Training for people who can code for themselves but want to start developing software for others. Topics include style, documentation, testing, git, etc.

~Anonymous, AGU 2019 Townhall

Helping scientists navigate a complex and difficult-to-understand Python packaging ecosystem

The packaging ecosystem has evolved rapidly. Numerous tools and approaches are available to create Python packages. Further, recent changes to ecosystem standards have led to an explosion of packaging tools like Hatch, Flit, PDM, and Poetry; other tools like Pixi and Rye are also on the horizon. Scientists often feel overwhelmed by the sheer number of options and have begged for clear guidance for years.

QUESTION: "How could pyOpenSci help you with your science, code, and software?"

[*I want pyOpenSci to*] clarify Python packaging. There are too many different mechanisms floating around...

~, 2021 SciPy BoF
This is a giant word cloud with dozens of words. The biggest words are Build, Poetry, Conda, Setuptools, Sphinx, pip, Hatch, Mamba, Twine PyPI, venv, and GitHub Actions.
This word cloud represents around 100 responses to the question: What Python packaging tools do you most often use? It demonstrates both 1) how many tools there are to choose from and 2) how divided the ecosystem is in terms of which tools they are using. Yes, a few tools there aren't explicitly Python packaging tools. :)

There are some excellent, more advanced guides and tutorials available now, such as PyPA’s packaging tutorial and the scientific Python development guide. However, our resources serve a different audience.

  1. The people using our resources are often folks who find the packaging ecosystem to be overwhelming.
  2. Scientists are also only sometimes familiar with various terms. For example, it’s easy to confuse a build backend with a build frontend, especially when both have the word “hatch” in them (e.g., Hatch vs. Hatchling).
  3. Scientists often want to avoid deciding what tools to use. pyOpenSci intends to alleviate this burden and provide a robust and practical approach.

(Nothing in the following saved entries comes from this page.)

theorem cutPacket_ships (p : Port) (r : RxPkt) (s : Chip) : Ships s (cutPacket p r s) := by
  unfold cutPacket
  dsimp only
  split
  · exact .refl s
  · exact forward_ships p _ true s

theorem framingError_seen (p : Port) (s : Chip) : (framingError p s).eventSeen (EV.RN_FRAMING p) = true := by
  have hev : EV.RN_FRAMING p < 384 := by cases p <;> decide
  exact (Ships.forAll _ _ (fun r _ u => cutPacket_ships p r u) _).events _ hev (raise_seen _ hev _)

variable {x : W64} {r : RxPkt} {rest : List RxPkt} {o : PortSt}

/-- A framing error with no packet open. -/
theorem framingError_of_none (ho : s.port p = o) (h : o.rx = []) : framingError p s =
    raise (EV.RN_FRAMING p) ((s.setPort p { o with rxIgnore := true }).bump (F.RN_FRAMING_COUNT p.ix)) := by
  subst ho
  have hport : { s.port p with rx := [], rxIgnore := true } = { s.port p with rxIgnore := true } := by rw [← h]
  exact (congrArg (fun l => forAll l (cutPacket p) _) h).trans
    (congrArg (fun t => raise (EV.RN_FRAMING p) ((s.setPort p t).bump (F.RN_FRAMING_COUNT p.ix))) hport)

/-! ### A block that a receiver takes (R302, R307) -/

section
variable (ho : s.port p = o)
include ho

theorem rxData_of_ignored (h : o.rx = []) (hignore : o.rxIgnore = true) : rxData p x s = s := by
  subst ho
  unfold rxData
  dsimp only
  rw [h, hignore]
  rfl

theorem rxData_of_stray (h : o.rx = []) (hignore : o.rxIgnore = false) : rxData p x s =
    raise (EV.RN_FRAMING p) ((s.setPort p { o with rxIgnore := true }).bump (F.RN_FRAMING_COUNT p.ix)) := by
  rw [← framingError_of_none ho h]
  subst ho
  unfold rxData
  dsimp only
  rw [h, hignore]
  rfl

theorem rxData_of_room (h : o.rx = r :: rest) (hroom : r.words.length < bits r.start.toNat 35 24) :
    rxData p x s = s.setPort p { o with rx := { r with words := r.words ++ [x] } :: rest } := by
  subst ho
  unfold rxData
  dsimp only
  rw [h]
  exact if_neg (not_le.mpr hroom)

theorem rxData_of_full (h : o.rx = r :: rest) (hfull : bits r.start.toNat 35 24 ≤ r.words.length) : rxData p x s = framingError p s := by
  subst ho
  unfold rxData
  dsimp only
  rw [h]
  exact if_pos hfull

theorem rxStart_of_lower (h : ∀ r rest, o.rx = r :: rest → bits x.toNat 55 54 < bits r.start.toNat 55 54) :
    rxStart p x s = s.setPort p { o with
      rx := { start := x, words := [], first := if bits x.toNat 63 56 = 4 then (s.lane p).rxRow else s.now } :: o.rx, rxIgnore := false } := by
  subst ho
  unfold rxStart
  dsimp only
  split
  · rfl
  next r rest hrx => exact if_pos (h r rest hrx)

theorem rxStart_of_higher (h : o.rx = r :: rest) (hcls : bits r.start.toNat 55 54 ≤ bits x.toNat 55 54) :
    rxStart p x s = framingError p s := by
  subst ho
  unfold rxStart
  dsimp only
  rw [h]
  exact if_neg (not_lt.mpr hcls)

theorem rxEnd_of_open (h : o.rx = r :: rest) : rxEnd p x s =
    receivePacket p (packetOf r.start r.words (bits x.toNat 63 32 == crc32 (crcBytes r.start.toNat r.words) &&
      r.words.length == bits r.start.toNat 35 24) (x.toNat.testBit 31)) (s.now - r.first) (s.setPort p { o with rx := rest }) := by
  subst ho
  unfold rxEnd
  dsimp only
  rw [h]

end

/-! ### RING_BLOCK_RECEIVED -/

/-- A control block on a receiver (R302, R307). -/
def rxControl (p : Port) (x : W64) (s : Chip) : Chip :=
  match bits x.toNat 7 0 with
  | 0x1E | 0xA5 => s
  | 0x78 => rxStart p x s
  | 0x87 => rxEnd p x s
  | _ => s.bump (F.RN_FRAMING_COUNT p.ix)

theorem rxControl_of_idle (h : bits x.toNat 7 0 = 0x1E ∨ bits x.toNat 7 0 = 0xA5) : rxControl p x s = s := by
  rcases h with h | h <;> simp only [rxControl, h]

theorem rxControl_of_start (h : bits x.toNat 7 0 = 0x78) : rxControl p x s = rxStart p x s := by simp only [rxControl, h]

theorem rxControl_of_end (h : bits x.toNat 7 0 = 0x87) : rxControl p x s = rxEnd p x s := by simp only [rxControl, h]

theorem rxControl_of_unknown (h : bits x.toNat 7 0 ∉ [0x1E, 0xA5, 0x78, 0x87]) : rxControl p x s = s.bump (F.RN_FRAMING_COUNT p.ix) := by
  unfold rxControl
  split
  case h_5 => rfl
  all_goals
    next heq => exact absurd (by rw [heq]; decide) h

theorem blockReceived_of_off (h : s.running = false ∨ s.lnState p = 0) : blockReceived p k sync x s = s := by
  refine if_pos ?_
  rw [Bool.or_eq_true, Bool.not_eq_true', decide_eq_true_eq]
  exact h

section
variable (hrun : s.running = true) (hst : s.lnState p ≠ 0)
include hrun hst

theorem blockReceived_of_on : blockReceived p k sync x s =
    if s.flag (F.LN_TEST_PRBS p.ix) then crossCount p .prbs k (prbsF p k) (popCount x.toNat) s
    else if sync = 0 || sync = 3 then crossCount p .sherr k (sherrF p k) 1 s
    else if !s.receives p || !s.rxLane p k then s
    else if sync = 1 then rxData p x s
    else rxControl p x s := by
  refine (if_neg ?_).trans rfl
  rw [Bool.or_eq_true, Bool.not_eq_true', decide_eq_true_eq, hrun]
  exact fun h => h.elim nofun hst

/-- With PRBS on, the errors of a block are counted (R290). -/
theorem blockReceived_of_prbs (hprbs : s.flag (F.LN_TEST_PRBS p.ix) = true) :
    blockReceived p k sync x s = crossCount p .prbs k (prbsF p k) (popCount x.toNat) s := by
  rw [blockReceived_of_on hrun hst]
  exact if_pos hprbs

section
variable (hprbs : ¬ s.flag (F.LN_TEST_PRBS p.ix) = true)
include hprbs

/-- A sync header that is none is counted (R422). -/
theorem blockReceived_of_sherr (hsync : sync = 0 ∨ sync = 3) : blockReceived p k sync x s = crossCount p .sherr k (sherrF p k) 1 s := by
  rw [blockReceived_of_on hrun hst]
  exact (if_neg hprbs).trans (if_pos (by rw [Bool.or_eq_true, decide_eq_true_eq, decide_eq_true_eq]; exact hsync))

variable (hsync : sync = 1 ∨ sync = 2)
include hsync

theorem blockReceived_of_header : blockReceived p k sync x s =
    if !s.receives p || !s.rxLane p k then s
    else if sync = 1 then rxData p x s
    else rxControl p x s := by
  rw [blockReceived_of_on hrun hst]
  refine (if_neg hprbs).trans ((if_neg ?_).trans rfl)
  rw [Bool.or_eq_true, decide_eq_true_eq, decide_eq_true_eq]
  omega

/-- A port that receives nothing, or not on the lane, takes no block. -/
theorem blockReceived_of_deaf (h : ¬ (s.receives p = true ∧ s.rxLane p k = true)) : blockReceived p k sync x s = s := by
  rw [blockReceived_of_header hrun hst hprbs hsync]
  refine if_pos ?_
  rw [Bool.or_eq_true, Bool.not_eq_true', Bool.not_eq_true', ← Bool.not_eq_true, ← Bool.not_eq_true]
  exact not_and_or.mp h

end

section
variable (hprbs : ¬ s.flag (F.LN_TEST_PRBS p.ix) = true) (hrec : s.receives p = true) (hlane : s.rxLane p k = true)
include hprbs hrec hlane

theorem blockReceived_of_data : blockReceived p k 1 x s = rxData p x s := by
  rw [blockReceived_of_header hrun hst hprbs (.inl rfl), hrec, hlane]
  rfl

theorem blockReceived_of_control : blockReceived p k 2 x s = rxControl p x s := by
  rw [blockReceived_of_header hrun hst hprbs (.inr rfl), hrec, hlane]
  rfl

end

end

end

end Sys2Proof.Machine
end

section
/-! PROOFS. The rows of the ring's blocks (O56). -/

namespace Sys2Proof.Machine

theorem exec_ringBlockReceived (p : Port) (lane : Fin 4) (sync : BitVec 2) (w : W64) (s : State) :
    exec (.ringBlockReceived p lane sync w) s =
      .next { s with chip := blockReceived p lane sync.toNat w (lineIn p lane sync.toNat w s.chip) } := rfl

section
variable {p : Port} {k sync : Nat} {w : W64} {c : Chip}

theorem hearsBits_of_stopped (h : c.running = false ∨ c.lnState p = 0) : c.hearsBits p = false := by
  rcases h with h | h
  · unfold Chip.hearsBits
    rw [h, Bool.false_and, Bool.false_and]
  · exact hearsBits_of_off (.inl h)

/-- A port that is stopped takes no block. -/
theorem received_of_stopped (h : c.running = false ∨ c.lnState p = 0) : blockReceived p k sync w (lineIn p k sync w c) = c := by
  rw [lineIn_of_deaf (hearsBits_of_stopped h), blockReceived_of_off h]

/-- With PRBS on the receiver takes no bits, and the errors of the block cross (R290). -/
theorem received_of_prbs (hrun : c.running = true) (hst : c.lnState p ≠ 0) (hprbs : c.flag (F.LN_TEST_PRBS p.ix) = true) :
    blockReceived p k sync w (lineIn p k sync w c) = crossCount p .prbs k (prbsF p k) (popCount w.toNat) c := by
  rw [lineIn_of_deaf (hearsBits_of_off (.inr hprbs)), blockReceived_of_prbs hrun hst hprbs]

/-- The port runs, and hears bits. -/
structure Chip.Listens (c : Chip) (p : Port) : Prop where
  running : c.running = true
  state : c.lnState p ≠ 0
  prbs : ¬ c.flag (F.LN_TEST_PRBS p.ix) = true

theorem Chip.Listens.hears (h : c.Listens p) : c.hearsBits p = true :=
  (hearsBits_of_on h.state (Bool.eq_false_iff.mpr h.prbs)).trans h.running

/-- So it does once it has heard the bits of a block. -/
theorem Chip.Listens.of_bitsOnly {t : Chip} (h : c.Listens p) (hbits : BitsOnly c t) : t.Listens p :=
  ⟨hbits.running.trans h.running, by rw [show t.lnState p = c.lnState p from hbits.fld _]; exact h.state,
    by rw [Chip.flag_congr (hbits.fld (F.LN_TEST_PRBS p.ix))]; exact h.prbs⟩

end

/-- Settles O56. A slot at a block boundary is `stepped` with the block that it carries (`SlotSent`), and leaves the lines as `lineOut_wires`
says; whatever a slot of traffic raises and reads keeps the turn of the transmitters (`SameTurn`). A block that arrives is judged on the chip
that has heard its bits, which is the chip before it but for the lines and the lanes (`BitsOnly`). -/
theorem ringBlockRowsComplete : Obligations.RingBlockRowsComplete := by
  unfold Obligations.RingBlockRowsComplete
  refine ⟨fun p s => ?_, txStart_fields, fun p lane sync w s => ?_⟩
  · intro c t lanes i idle prbs far sends k wire wires ln slot steps moved sent quiet
    have hdoes : ∀ P : Chip → Prop, P (boundary p c) → Does (.blockBoundary p) s P := fun P h => ⟨_, exec_blockBoundary p s, h⟩
    have hsends : sends → c.sendsBlocks p = true := fun h => sendsBlocks_iff.mpr h.2
    have htraffic : quiet → c.TrafficSlot p := fun ⟨hs, hslot, htrained, hfwd⟩ => ⟨hs.1, hsends hs, hslot, htrained, hfwd⟩
    refine ⟨fun h => ?_, fun hi hp hf => hdoes _ ?_, fun hi hf => hdoes _ ?_, fun h => hdoes _ ⟨boundary_steps h.1, boundary_wires h.1 (hsends h)⟩,
      fun h hslot => hdoes _ ?_, fun h hslot htrained => hdoes _ ?_, fun h htxq hstarted => hdoes _ ?_,
      fun q rest h htxq hstarted hmode hcls => hdoes _ ?_, fun q rest h htxq hstarted hawake hsent => hdoes _ ?_,
      fun q rest h htxq hstarted hawake hsent => hdoes _ ?_, fun x h htxq howner hegress hslot husable hlimit => hdoes _ ?_⟩
    · rw [exec_blockBoundary]
      exact congrArg (fun u => Host.Outcome.next { s with chip := u }) (boundary_of_idle h)
    · obtain ⟨hmoved, hregs, hlast⟩ := boundary_of_silent hi (Bool.eq_false_iff.mpr fun hc => (sendsBlocks_iff.mp hc).1 hp)
      exact ⟨hmoved, hregs, hlast, boundary_of_prbs hi hp hf⟩
    · obtain ⟨hmoved, hregs, hlast⟩ := boundary_of_silent hi (Bool.eq_false_iff.mpr fun hc => (sendsBlocks_iff.mp hc).2 hf)
      exact ⟨hmoved, hregs, hlast, boundary_of_far hi hf⟩
    · obtain ⟨hmoved, hregs, hlast, -⟩ := boundary_of_put h.1 (blockBoundary_of_marker h.1 (hsends h) hslot)
      exact ⟨hmoved, hregs, hlast⟩
    · obtain ⟨hmoved, hregs, hlast, -⟩ := boundary_of_put h.1 (blockBoundary_of_untrained h.1 (hsends h) hslot htrained)
      exact ⟨hmoved, hregs, hlast⟩
    · obtain ⟨hmoved, hregs, hlast, -⟩ := boundary_of_put h.1.1 (boundary_of_empty (htraffic h) htxq hstarted)
      exact ⟨hmoved, hregs, hlast⟩
    · exact boundary_of_put h.1.1 (boundary_of_asleep (htraffic h) htxq hstarted hmode hcls)
    · obtain ⟨hmoved, hleft, hstack, -⟩ := boundary_of_sent h.1.1 (boundary_of_data (htraffic h) htxq hstarted hawake hsent)
      exact ⟨hmoved, hleft, hstack⟩
    · obtain ⟨hslotted, hcount⟩ := boundary_of_end (htraffic h) htxq hstarted hawake hsent
      obtain ⟨hmoved, hleft, hstack, -⟩ := boundary_of_sent h.1.1 hslotted
      refine ⟨hmoved, hleft, hstack, fun hown => ?_, fun hown => ?_⟩
      · rw [hown] at hcount
        exact hcount
      · rw [hown] at hcount
        exact hcount
    · exact boundary_of_sent h.1.1 (boundary_of_start (htraffic h) htxq howner hegress hslot husable (startLimit_of_lower hlimit))
  · intro c t x prbs on live toggle line des window heard quiet
    have hbits : BitsOnly c heard := lineIn_bitsOnly
    have hport : heard.port p = t := hbits.port p
    have hdes : scramble (c.lineOf p lane).des (payloadBits w.toNat) = des := rfl
    clear_value des
    have hdoes : ∀ (P : Chip → Prop) (u : Chip), blockReceived p lane sync.toNat w heard = u → P u → Does (.ringBlockReceived p lane sync w) s P :=
      fun P u hu h => ⟨_, exec_ringBlockReceived p lane sync w s, by rw [hu]; exact h⟩
    have hon : on → c.Listens p := fun h => ⟨h.1, h.2.1, h.2.2⟩
    have hheard : on → heard.Listens p := fun h => (hon h).of_bitsOnly hbits
    have hone : live → sync = 1#2 → blockReceived p lane sync.toNat w heard = rxData p w heard := fun h hsync => by
      obtain ⟨hrun, hst, hprbs⟩ := hheard h.1
      rw [hsync]
      exact blockReceived_of_data hrun hst hprbs (hbits.receives.trans h.2.1) (hbits.rxLane.trans h.2.2)
    have htwo : live → sync = 2#2 → blockReceived p lane sync.toNat w heard = rxControl p w heard := fun h hsync => by
      obtain ⟨hrun, hst, hprbs⟩ := hheard h.1
      rw [hsync]
      exact blockReceived_of_control hrun hst hprbs (hbits.receives.trans h.2.1) (hbits.rxLane.trans h.2.2)
    refine ⟨fun h => ?_, fun hrun hst hprbs => ?_, fun h => ⟨hbits, fun m hm => lineIn_lane_other hm, lineIn_lane (hon h).hears,
      lineIn_lineOf (hon h).hears hdes, lineIn_laneOne (hon h).hears hdes⟩, fun h hsync => ?_, fun h hlive hsync => hdoes _ heard ?_ rfl,
      fun h hsync hrx hignore => hdoes _ heard ?_ rfl, fun h hsync hrx hignore => hdoes _ _ (hone h hsync) ?_,
      fun r rest h hsync hrx hroom => hdoes _ _ (hone h hsync) ?_, fun r rest h hsync hrx hfull => hdoes _ _ (hone h hsync) ?_,
      fun h hsync hidle => hdoes _ heard ((htwo h hsync).trans (rxControl_of_idle hidle)) rfl,
      fun h hsync hunknown => hdoes _ _ ((htwo h hsync).trans (rxControl_of_unknown hunknown)) rfl,
      fun h hsync hstart hlower => hdoes _ _ ((htwo h hsync).trans (rxControl_of_start hstart)) ?_,
      fun r rest h hsync hstart hrx hhigher => hdoes _ _ ((htwo h hsync).trans (rxControl_of_start hstart)) ?_,
      fun r rest h hsync hend hrx => hdoes _ _ ((htwo h hsync).trans (rxControl_of_end hend)) ?_⟩
    · rw [exec_ringBlockReceived]
      exact congrArg (fun u => Host.Outcome.next { s with chip := u }) (received_of_stopped h)
    · have hcounter : LaneCounter p (prbsF p lane) := laneF_counter p lane.isLt (by decide) (by decide) (by decide)
      exact hdoes _ _ (received_of_prbs hrun hst hprbs)
        ⟨crossCount_keeps hcounter _ c, crossCount_line _ c, fun hfree => crossCount_free hcounter rfl hfree _⟩
    · obtain ⟨hrun, hst, hprbs⟩ := hheard h
      have hcounter : LaneCounter p (sherrF p lane) := laneF_counter p lane.isLt (by decide) (by decide) (by decide)
      have herror : sync.toNat = 0 ∨ sync.toNat = 3 := hsync.imp (congrArg BitVec.toNat) (congrArg BitVec.toNat)
      obtain ⟨hroom, hfull⟩ := (crossCount_counted (n := .sherr) (lane := lane.val) hcounter heard).of_before hbits.cdc hbits.clock (hbits.fld _)
      refine hdoes _ _ (blockReceived_of_sherr hrun hst hprbs herror) ⟨(hbits.keeps _).trans (crossCount_keeps hcounter 1 heard), hroom, fun hx => ?_⟩
      obtain ⟨hfld, -, hseen⟩ := hfull hx
      exact ⟨hfld, hseen⟩
    · obtain ⟨hrun, hst, hprbs⟩ := hheard h
      exact blockReceived_of_deaf hrun hst hprbs (hsync.imp (congrArg BitVec.toNat) (congrArg BitVec.toNat)) fun hc =>
        hlive ⟨h, hbits.receives.symm.trans hc.1, hbits.rxLane.symm.trans hc.2⟩
    · exact (hone h hsync).trans (rxData_of_ignored hport hrx hignore)
    · exact rxData_of_stray hport hrx hignore
    · exact rxData_of_room hport hrx hroom
    · rw [rxData_of_full hport hrx hfull]
      exact framingError_seen p heard
    · rw [← hbits.now]
      exact rxStart_of_lower hport hlower
    · rw [rxStart_of_higher hport hrx hhigher]
      exact framingError_seen p heard
    · intro ok
      rw [← hbits.now]
      exact rxEnd_of_open hport hrx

From a beginner’s perspective, every decision is a potential opportunity to go down the wrong path, adding cognitive load. Armed with a clear understanding of the packaging pain points, I knew that pyOpenSci could simplify the packaging journey for scientists.

If you want to learn more, my talk at PyCon dove into the Python packaging challenges of too many options and cognitive overload.

pyOpenSci guided the community towards a single way to create a Python package in under a year

In just under a year, pyOpenSci created a comprehensive packaging guide that includes an end-to-end Python packaging / share your code tutorial that walks scientists through creating a package and publishing it to both PyPI and conda-forge using Hatch. Together, the pyOpenSci community built consensus around which packaging approaches should be adopted as best practices. Building consensus around packaging decisions was challenging, but we were successful because we focused on our users first. We decided on which tools we thought would create the best packaging experience for scientists creating pure Python packages.

Check out the GitHub pull requests for packaging guide pages if you’re curious about the feedback and discussions that we had when writing the packaging guide. Notice the number of comments on the most popular PRs. The sheer volume of comments on some of the early PRs associated with packaging build tools speaks to the various issues, complexity, and decisions we needed to make.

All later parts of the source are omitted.